/-! ## `State.onCluster` -/

@[simp] theorem State.onCluster_cur (s : State) (cl : Nat) (f : Cluster → Cluster) : (s.onCluster cl f).cur = s.cur := rfl
@[simp] theorem State.onCluster_sched (s : State) (cl : Nat) (f : Cluster → Cluster) : (s.onCluster cl f).sched = s.sched := rfl
@[simp] theorem State.onCluster_inbox (s : State) (cl : Nat) (f : Cluster → Cluster) : (s.onCluster cl f).inbox = s.inbox := rfl
@[simp] theorem State.onCluster_free (s : State) (cl : Nat) (f : Cluster → Cluster) : (s.onCluster cl f).free = s.free := rfl
@[simp] theorem State.onCluster_nextId (s : State) (cl : Nat) (f : Cluster → Cluster) : (s.onCluster cl f).nextId = s.nextId := rfl
@[simp] theorem State.onCluster_slots (s : State) (cl : Nat) (f : Cluster → Cluster) : (s.onCluster cl f).slots = s.slots := rfl
@[simp] theorem State.onCluster_cores (s : State) (cl : Nat) (f : Cluster → Cluster) : (s.onCluster cl f).cores = s.cores := rfl
@[simp] theorem State.onCluster_dies (s : State) (cl : Nat) (f : Cluster → Cluster) : (s.onCluster cl f).dies = s.dies := rfl
@[simp] theorem State.onCluster_parts (s : State) (cl : Nat) (f : Cluster → Cluster) : (s.onCluster cl f).parts = s.parts := rfl
@[simp] theorem State.onCluster_engines (s : State) (cl : Nat) (f : Cluster → Cluster) : (s.onCluster cl f).engines = s.engines := rfl
@[simp] theorem State.onCluster_contexts (s : State) (cl : Nat) (f : Cluster → Cluster) : (s.onCluster cl f).contexts = s.contexts := rfl
@[simp] theorem State.onCluster_cached (s : State) (cl : Nat) (f : Cluster → Cluster) : (s.onCluster cl f).cached = s.cached := rfl
@[simp] theorem State.onCluster_products (s : State) (cl : Nat) (f : Cluster → Cluster) : (s.onCluster cl f).products = s.products := rfl
@[simp] theorem State.onCluster_openVals (s : State) (cl : Nat) (f : Cluster → Cluster) : (s.onCluster cl f).openVals = s.openVals := rfl
@[simp] theorem State.onCluster_sram (s : State) (cl : Nat) (f : Cluster → Cluster) : (s.onCluster cl f).sram = s.sram := rfl
@[simp] theorem State.onCluster_dev (s : State) (cl : Nat) (f : Cluster → Cluster) : (s.onCluster cl f).dev = s.dev := rfl
@[simp] theorem State.onCluster_lineKey (s : State) (cl : Nat) (f : Cluster → Cluster) : (s.onCluster cl f).lineKey = s.lineKey := rfl
@[simp] theorem State.onCluster_parity (s : State) (cl : Nat) (f : Cluster → Cluster) : (s.onCluster cl f).parity = s.parity := rfl
@[simp] theorem State.onCluster_parSyn (s : State) (cl : Nat) (f : Cluster → Cluster) : (s.onCluster cl f).parSyn = s.parSyn := rfl
@[simp] theorem State.onCluster_stale (s : State) (cl : Nat) (f : Cluster → Cluster) : (s.onCluster cl f).stale = s.stale := rfl
@[simp] theorem State.onCluster_rebuilds (s : State) (cl : Nat) (f : Cluster → Cluster) : (s.onCluster cl f).rebuilds = s.rebuilds := rfl
@[simp] theorem State.onCluster_net (s : State) (cl : Nat) (f : Cluster → Cluster) : (s.onCluster cl f).net = s.net := rfl
@[simp] theorem State.onCluster_walks (s : State) (cl : Nat) (f : Cluster → Cluster) : (s.onCluster cl f).walks = s.walks := rfl
@[simp] theorem State.onCluster_stores (s : State) (cl : Nat) (f : Cluster → Cluster) : (s.onCluster cl f).stores = s.stores := rfl
@[simp] theorem State.onCluster_diffs (s : State) (cl : Nat) (f : Cluster → Cluster) : (s.onCluster cl f).diffs = s.diffs := rfl
@[simp] theorem State.onCluster_invals (s : State) (cl : Nat) (f : Cluster → Cluster) : (s.onCluster cl f).invals = s.invals := rfl
@[simp] theorem State.onCluster_commits (s : State) (cl : Nat) (f : Cluster → Cluster) : (s.onCluster cl f).commits = s.commits := rfl
@[simp] theorem State.onCluster_reports (s : State) (cl : Nat) (f : Cluster → Cluster) : (s.onCluster cl f).reports = s.reports := rfl
@[simp] theorem State.onCluster_decs (s : State) (cl : Nat) (f : Cluster → Cluster) : (s.onCluster cl f).decs = s.decs := rfl
@[simp] theorem State.onCluster_pairs (s : State) (cl : Nat) (f : Cluster → Cluster) : (s.onCluster cl f).pairs = s.pairs := rfl
@[simp] theorem State.onCluster_sweep (s : State) (cl : Nat) (f : Cluster → Cluster) : (s.onCluster cl f).sweep = s.sweep := rfl
@[simp] theorem State.onCluster_chip (s : State) (cl : Nat) (f : Cluster → Cluster) : (s.onCluster cl f).chip = s.chip := rfl
@[simp] theorem State.onCluster_weights (s : State) (cl : Nat) (f : Cluster → Cluster) : (s.onCluster cl f).weights = s.weights := rfl
@[simp] theorem State.onCluster_planes (s : State) (cl : Nat) (f : Cluster → Cluster) : (s.onCluster cl f).planes = s.planes := rfl
@[simp] theorem State.onCluster_lost (s : State) (cl : Nat) (f : Cluster → Cluster) : (s.onCluster cl f).lost = s.lost := rfl
@[simp] theorem State.onCluster_retired (s : State) (cl : Nat) (f : Cluster → Cluster) : (s.onCluster cl f).retired = s.retired := rfl
@[simp] theorem State.onCluster_pageErrs (s : State) (cl : Nat) (f : Cluster → Cluster) : (s.onCluster cl f).pageErrs = s.pageErrs := rfl
@[simp] theorem State.onCluster_acl (s : State) (cl : Nat) (f : Cluster → Cluster) : (s.onCluster cl f).acl = s.acl := rfl
@[simp] theorem State.onCluster_keys (s : State) (cl : Nat) (f : Cluster → Cluster) : (s.onCluster cl f).keys = s.keys := rfl
@[simp] theorem State.onCluster_keySeq (s : State) (cl : Nat) (f : Cluster → Cluster) : (s.onCluster cl f).keySeq = s.keySeq := rfl
@[simp] theorem State.onCluster_stopped (s : State) (cl : Nat) (f : Cluster → Cluster) : (s.onCluster cl f).stopped = s.stopped := rfl
@[simp] theorem State.onCluster_partStep (s : State) (cl : Nat) (f : Cluster → Cluster) : (s.onCluster cl f).partStep = s.partStep := rfl
@[simp] theorem State.onCluster_stackHot (s : State) (cl : Nat) (f : Cluster → Cluster) : (s.onCluster cl f).stackHot = s.stackHot := rfl
@[simp] theorem State.onCluster_vfIrqs (s : State) (cl : Nat) (f : Cluster → Cluster) : (s.onCluster cl f).vfIrqs = s.vfIrqs := rfl
@[simp] theorem State.onCluster_vfReply (s : State) (cl : Nat) (f : Cluster → Cluster) : (s.onCluster cl f).vfReply = s.vfReply := rfl
@[simp] theorem State.onCluster_peerOut (s : State) (cl : Nat) (f : Cluster → Cluster) : (s.onCluster cl f).peerOut = s.peerOut := rfl
@[simp] theorem State.onCluster_hawk (s : State) (cl : Nat) (f : Cluster → Cluster) : (s.onCluster cl f).hawk = s.hawk := rfl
===============
### PROBLEM REQUIREMENTS
An exact reproduction of the listing is required, covering every entry.

### TASK RESPONSE
/-! ## `State.onCluster` -/

@[simp] theorem State.onCluster_cur (s : State) (cl : Nat) (f : Cluster → Cluster) : (s.onCluster cl f).cur = s.cur := rfl
@[simp] theorem State.onCluster_sched (s : State) (cl : Nat) (f : Cluster → Cluster) : (s.onCluster cl f).sched = s.sched := rfl
@[simp] theorem State.onCluster_inbox (s : State) (cl : Nat) (f : Cluster → Cluster) : (s.onCluster cl f).inbox = s.inbox := rfl
@[simp] theorem State.onCluster_free (s : State) (cl : Nat) (f : Cluster → Cluster) : (s.onCluster cl f).free = s.free := rfl
@[simp] theorem State.onCluster_nextId (s : State) (cl : Nat) (f : Cluster → Cluster) : (s.onCluster cl f).nextId = s.nextId := rfl
@[simp] theorem State.onCluster_slots (s : State) (cl : Nat) (f : Cluster → Cluster) : (s.onCluster cl f).slots = s.slots := rfl
@[simp] theorem State.onCluster_cores (s : State) (cl : Nat) (f : Cluster → Cluster) : (s.onCluster cl f).cores = s.cores := rfl
@[simp] theorem State.onCluster_dies (s : State) (cl : Nat) (f : Cluster → Cluster) : (s.onCluster cl f).dies = s.dies := rfl
@[simp] theorem State.onCluster_parts (s : State) (cl : Nat) (f : Cluster → Cluster) : (s.onCluster cl f).parts = s.parts := rfl
@[simp] theorem State.onCluster_engines (s : State) (cl : Nat) (f : Cluster → Cluster) : (s.onCluster cl f).engines = s.engines := rfl
@[simp] theorem State.onCluster_contexts (s : State) (cl : Nat) (f : Cluster → Cluster) : (s.onCluster cl f).contexts = s.contexts := rfl
@[simp] theorem State.onCluster_cached (s : State) (cl : Nat) (f : Cluster → Cluster) : (s.onCluster cl f).cached = s.cached := rfl
@[simp] theorem State.onCluster_products (s : State) (cl : Nat) (f : Cluster → Cluster) : (s.onCluster cl f).products = s.products := rfl
@[simp] theorem State.onCluster_openVals (s : State) (cl : Nat) (f : Cluster → Cluster) : (s.onCluster cl f).openVals = s.openVals := rfl
@[simp] theorem State.onCluster_sram (s : State) (cl : Nat) (f : Cluster → Cluster) : (s.onCluster cl f).sram = s.sram := rfl
@[simp] theorem State.onCluster_dev (s : State) (cl : Nat) (f : Cluster → Cluster) : (s.onCluster cl f).dev = s.dev := rfl
@[simp] theorem State.onCluster_lineKey (s : State) (cl : Nat) (f : Cluster → Cluster) : (s.onCluster cl f).lineKey = s.lineKey := rfl
@[simp] theorem State.onCluster_parity (s : State) (cl : Nat) (f : Cluster → Cluster) : (s.onCluster cl f).parity = s.parity := rfl
@[simp] theorem State.onCluster_parSyn (s : State) (cl : Nat) (f : Cluster → Cluster) : (s.onCluster cl f).parSyn = s.parSyn := rfl
@[simp] theorem State.onCluster_stale (s : State) (cl : Nat) (f : Cluster → Cluster) : (s.onCluster cl f).stale = s.stale := rfl
@[simp] theorem State.onCluster_rebuilds (s : State) (cl : Nat) (f : Cluster → Cluster) : (s.onCluster cl f).rebuilds = s.rebuilds := rfl
@[simp] theorem State.onCluster_net (s : State) (cl : Nat) (f : Cluster → Cluster) : (s.onCluster cl f).net = s.net := rfl
@[simp] theorem State.onCluster_walks (s : State) (cl : Nat) (f : Cluster → Cluster) : (s.onCluster cl f).walks = s.walks := rfl
@[simp] theorem State.onCluster_stores (s : State) (cl : Nat) (f : Cluster → Cluster) : (s.onCluster cl f).stores = s.stores := rfl
@[simp] theorem State.onCluster_diffs (s : State) (cl : Nat) (f : Cluster → Cluster) : (s.onCluster cl f).diffs = s.diffs := rfl
@[simp] theorem State.onCluster_invals (s : State) (cl : Nat) (f : Cluster → Cluster) : (s.onCluster cl f).invals = s.invals := rfl
@[simp] theorem State.onCluster_commits (s : State) (cl : Nat) (f : Cluster → Cluster) : (s.onCluster cl f).commits = s.commits := rfl
@[simp] theorem State.onCluster_reports (s : State) (cl : Nat) (f : Cluster → Cluster) : (s.onCluster cl f).reports = s.reports := rfl
@[simp] theorem State.onCluster_decs (s : State) (cl : Nat) (f : Cluster → Cluster) : (s.onCluster cl f).decs = s.decs := rfl
@[simp] theorem State.onCluster_pairs (s : State) (cl : Nat) (f : Cluster → Cluster) : (s.onCluster cl f).pairs = s.pairs := rfl
@[simp] theorem State.onCluster_sweep (s : State) (cl : Nat) (f : Cluster → Cluster) : (s.onCluster cl f).sweep = s.sweep := rfl
@[simp] theorem State.onCluster_chip (s : State) (cl : Nat) (f : Cluster → Cluster) : (s.onCluster cl f).chip = s.chip := rfl
@[simp] theorem State.onCluster_weights (s : State) (cl : Nat) (f : Cluster → Cluster) : (s.onCluster cl f).weights = s.weights := rfl
@[simp] theorem State.onCluster_planes (s : State) (cl : Nat) (f : Cluster → Cluster) : (s.onCluster cl f).planes = s.planes := rfl
@[simp] theorem State.onCluster_lost (s : State) (cl : Nat) (f : Cluster → Cluster) : (s.onCluster cl f).lost = s.lost := rfl
@[simp] theorem State.onCluster_retired (s : State) (cl : Nat) (f : Cluster → Cluster) : (s.onCluster cl f).retired = s.retired := rfl
@[simp] theorem State.onCluster_pageErrs (s : State) (cl : Nat) (f : Cluster → Cluster) : (s.onCluster cl f).pageErrs = s.pageErrs := rfl
@[simp] theorem State.onCluster_acl (s : State) (cl : Nat) (f : Cluster → Cluster) : (s.onCluster cl f).acl = s.acl := rfl
@[simp] theorem State.onCluster_keys (s : State) (cl : Nat) (f : Cluster → Cluster) : (s.onCluster cl f).keys = s.keys := rfl
@[simp] theorem State.onCluster_keySeq (s : State) (cl : Nat) (f : Cluster → Cluster) : (s.onCluster cl f).keySeq = s.keySeq := rfl
@[simp] theorem State.onCluster_stopped (s : State) (cl : Nat) (f : Cluster → Cluster) : (s.onCluster cl f).stopped = s.stopped := rfl
@[simp] theorem State.onCluster_partStep (s : State) (cl : Nat) (f : Cluster → Cluster) : (s.onCluster cl f).partStep = s.partStep := rfl
@[simp] theorem State.onCluster_stackHot (s : State) (cl : Nat) (f : Cluster → Cluster) : (s.onCluster cl f).stackHot = s.stackHot := rfl
@[simp] theorem State.onCluster_vfIrqs (s : State) (cl : Nat) (f : Cluster → Cluster) : (s.onCluster cl f).vfIrqs = s.vfIrqs := rfl
@[simp] theorem State.onCluster_vfReply (s : State) (cl : Nat) (f : Cluster → Cluster) : (s.onCluster cl f).vfReply = s.vfReply := rfl
@[simp] theorem State.onCluster_peerOut (s : State) (cl : Nat) (f : Cluster → Cluster) : (s.onCluster cl f).peerOut = s.peerOut := rfl
@[simp] theorem State.onCluster_hawk (s : State) (cl : Nat) (f : Cluster → Cluster) : (s.onCluster cl f).hawk = s.hawk := rfl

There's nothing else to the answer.